Description of the task. Everything from the line containing "intro s cs hlive hp" through the end of the entries should be transcribed exactly. Leave out all other lines.

━━━━━━━━━━━━━━━━

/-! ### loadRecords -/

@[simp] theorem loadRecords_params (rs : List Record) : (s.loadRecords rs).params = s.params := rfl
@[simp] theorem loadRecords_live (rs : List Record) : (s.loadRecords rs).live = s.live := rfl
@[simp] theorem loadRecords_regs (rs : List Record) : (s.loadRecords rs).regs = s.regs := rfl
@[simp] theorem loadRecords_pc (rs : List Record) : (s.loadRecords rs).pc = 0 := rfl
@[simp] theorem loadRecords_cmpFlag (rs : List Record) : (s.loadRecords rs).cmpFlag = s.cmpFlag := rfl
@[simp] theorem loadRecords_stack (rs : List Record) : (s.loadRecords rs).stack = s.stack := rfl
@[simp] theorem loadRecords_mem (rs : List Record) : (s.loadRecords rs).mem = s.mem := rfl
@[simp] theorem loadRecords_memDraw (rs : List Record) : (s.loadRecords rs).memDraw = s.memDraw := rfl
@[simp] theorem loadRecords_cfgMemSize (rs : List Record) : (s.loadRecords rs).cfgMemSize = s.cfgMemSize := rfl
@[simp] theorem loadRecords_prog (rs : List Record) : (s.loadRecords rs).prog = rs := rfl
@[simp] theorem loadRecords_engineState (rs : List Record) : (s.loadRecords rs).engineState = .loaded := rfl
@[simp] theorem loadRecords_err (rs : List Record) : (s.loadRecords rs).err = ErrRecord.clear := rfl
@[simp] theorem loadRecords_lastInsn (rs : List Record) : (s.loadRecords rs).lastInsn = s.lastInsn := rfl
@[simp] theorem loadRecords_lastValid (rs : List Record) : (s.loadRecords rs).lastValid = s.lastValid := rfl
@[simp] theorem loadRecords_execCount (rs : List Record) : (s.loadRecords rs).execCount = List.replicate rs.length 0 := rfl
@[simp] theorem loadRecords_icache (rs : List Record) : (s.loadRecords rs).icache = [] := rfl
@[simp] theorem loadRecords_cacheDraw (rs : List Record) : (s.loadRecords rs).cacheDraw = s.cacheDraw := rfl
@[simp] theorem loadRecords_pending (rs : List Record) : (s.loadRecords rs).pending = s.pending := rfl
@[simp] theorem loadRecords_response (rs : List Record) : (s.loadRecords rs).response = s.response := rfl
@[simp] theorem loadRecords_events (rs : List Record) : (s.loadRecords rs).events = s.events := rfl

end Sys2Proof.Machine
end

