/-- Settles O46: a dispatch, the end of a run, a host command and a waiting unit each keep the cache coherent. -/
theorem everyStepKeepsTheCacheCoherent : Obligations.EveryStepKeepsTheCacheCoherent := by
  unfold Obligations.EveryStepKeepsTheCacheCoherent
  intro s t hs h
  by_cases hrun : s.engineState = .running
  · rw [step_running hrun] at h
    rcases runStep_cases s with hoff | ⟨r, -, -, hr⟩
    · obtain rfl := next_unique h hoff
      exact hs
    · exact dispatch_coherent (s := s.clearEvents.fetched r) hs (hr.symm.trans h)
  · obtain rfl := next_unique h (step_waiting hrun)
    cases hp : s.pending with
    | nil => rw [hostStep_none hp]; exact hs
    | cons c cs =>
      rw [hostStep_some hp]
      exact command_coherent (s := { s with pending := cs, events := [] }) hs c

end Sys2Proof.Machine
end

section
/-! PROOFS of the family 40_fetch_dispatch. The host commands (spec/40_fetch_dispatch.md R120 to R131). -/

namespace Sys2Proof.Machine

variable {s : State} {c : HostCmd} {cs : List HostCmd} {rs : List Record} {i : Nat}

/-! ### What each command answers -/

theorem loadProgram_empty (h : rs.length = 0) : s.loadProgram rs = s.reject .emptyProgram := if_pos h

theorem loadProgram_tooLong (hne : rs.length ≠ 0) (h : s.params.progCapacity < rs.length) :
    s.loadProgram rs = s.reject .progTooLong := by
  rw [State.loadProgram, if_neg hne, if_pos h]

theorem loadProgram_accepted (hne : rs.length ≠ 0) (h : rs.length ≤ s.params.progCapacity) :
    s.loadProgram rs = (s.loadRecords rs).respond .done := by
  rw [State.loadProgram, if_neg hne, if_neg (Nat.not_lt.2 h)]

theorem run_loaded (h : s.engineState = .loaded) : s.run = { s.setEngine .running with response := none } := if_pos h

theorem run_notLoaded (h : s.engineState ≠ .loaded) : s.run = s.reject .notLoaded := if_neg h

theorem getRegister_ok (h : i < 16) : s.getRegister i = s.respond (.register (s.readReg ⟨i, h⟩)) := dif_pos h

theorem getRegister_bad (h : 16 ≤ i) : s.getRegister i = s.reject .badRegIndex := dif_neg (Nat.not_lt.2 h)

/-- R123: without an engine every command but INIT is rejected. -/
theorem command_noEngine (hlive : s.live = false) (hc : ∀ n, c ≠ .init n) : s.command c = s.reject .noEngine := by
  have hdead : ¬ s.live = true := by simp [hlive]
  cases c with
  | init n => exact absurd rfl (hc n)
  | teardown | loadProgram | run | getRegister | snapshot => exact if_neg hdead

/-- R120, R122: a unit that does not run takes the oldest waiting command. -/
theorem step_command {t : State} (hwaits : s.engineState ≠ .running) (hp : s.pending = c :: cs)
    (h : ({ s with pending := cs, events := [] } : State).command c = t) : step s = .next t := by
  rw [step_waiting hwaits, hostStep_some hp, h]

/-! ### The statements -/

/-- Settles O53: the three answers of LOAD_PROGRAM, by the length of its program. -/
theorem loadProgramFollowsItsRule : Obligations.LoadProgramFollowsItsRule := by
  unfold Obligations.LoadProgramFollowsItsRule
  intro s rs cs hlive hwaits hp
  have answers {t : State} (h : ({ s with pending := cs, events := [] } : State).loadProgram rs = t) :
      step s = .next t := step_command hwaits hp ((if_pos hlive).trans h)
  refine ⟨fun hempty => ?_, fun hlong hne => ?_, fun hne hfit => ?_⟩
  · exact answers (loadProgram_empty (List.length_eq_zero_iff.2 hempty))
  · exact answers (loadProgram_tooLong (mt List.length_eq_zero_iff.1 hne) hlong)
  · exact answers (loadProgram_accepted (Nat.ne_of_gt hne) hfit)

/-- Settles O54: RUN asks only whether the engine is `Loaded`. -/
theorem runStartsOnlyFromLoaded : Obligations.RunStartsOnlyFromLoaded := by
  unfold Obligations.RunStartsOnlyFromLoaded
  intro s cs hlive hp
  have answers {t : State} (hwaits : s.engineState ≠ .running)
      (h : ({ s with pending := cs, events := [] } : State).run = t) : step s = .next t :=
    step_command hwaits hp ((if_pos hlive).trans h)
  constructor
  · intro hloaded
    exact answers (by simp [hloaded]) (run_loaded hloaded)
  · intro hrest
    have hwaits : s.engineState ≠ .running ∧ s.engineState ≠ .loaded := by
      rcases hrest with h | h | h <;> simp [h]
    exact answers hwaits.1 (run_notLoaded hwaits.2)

━━━━━━━━━━━━━━━━

Task answer.
  intro s cs hlive hp
  have answers {t : State} (hwaits : s.engineState ≠ .running)
      (h : ({ s with pending := cs, events := [] } : State).run = t) : step s = .next t :=
    step_command hwaits hp ((if_pos hlive).trans h)
  constructor
  · intro hloaded
    exact answers (by simp [hloaded]) (run_loaded hloaded)
  · intro hrest
    have hwaits : s.engineState ≠ .running ∧ s.engineState ≠ .loaded := by
      rcases hrest with h | h | h <;> simp [h]
    exact answers hwaits.1 (run_notLoaded hwaits.2)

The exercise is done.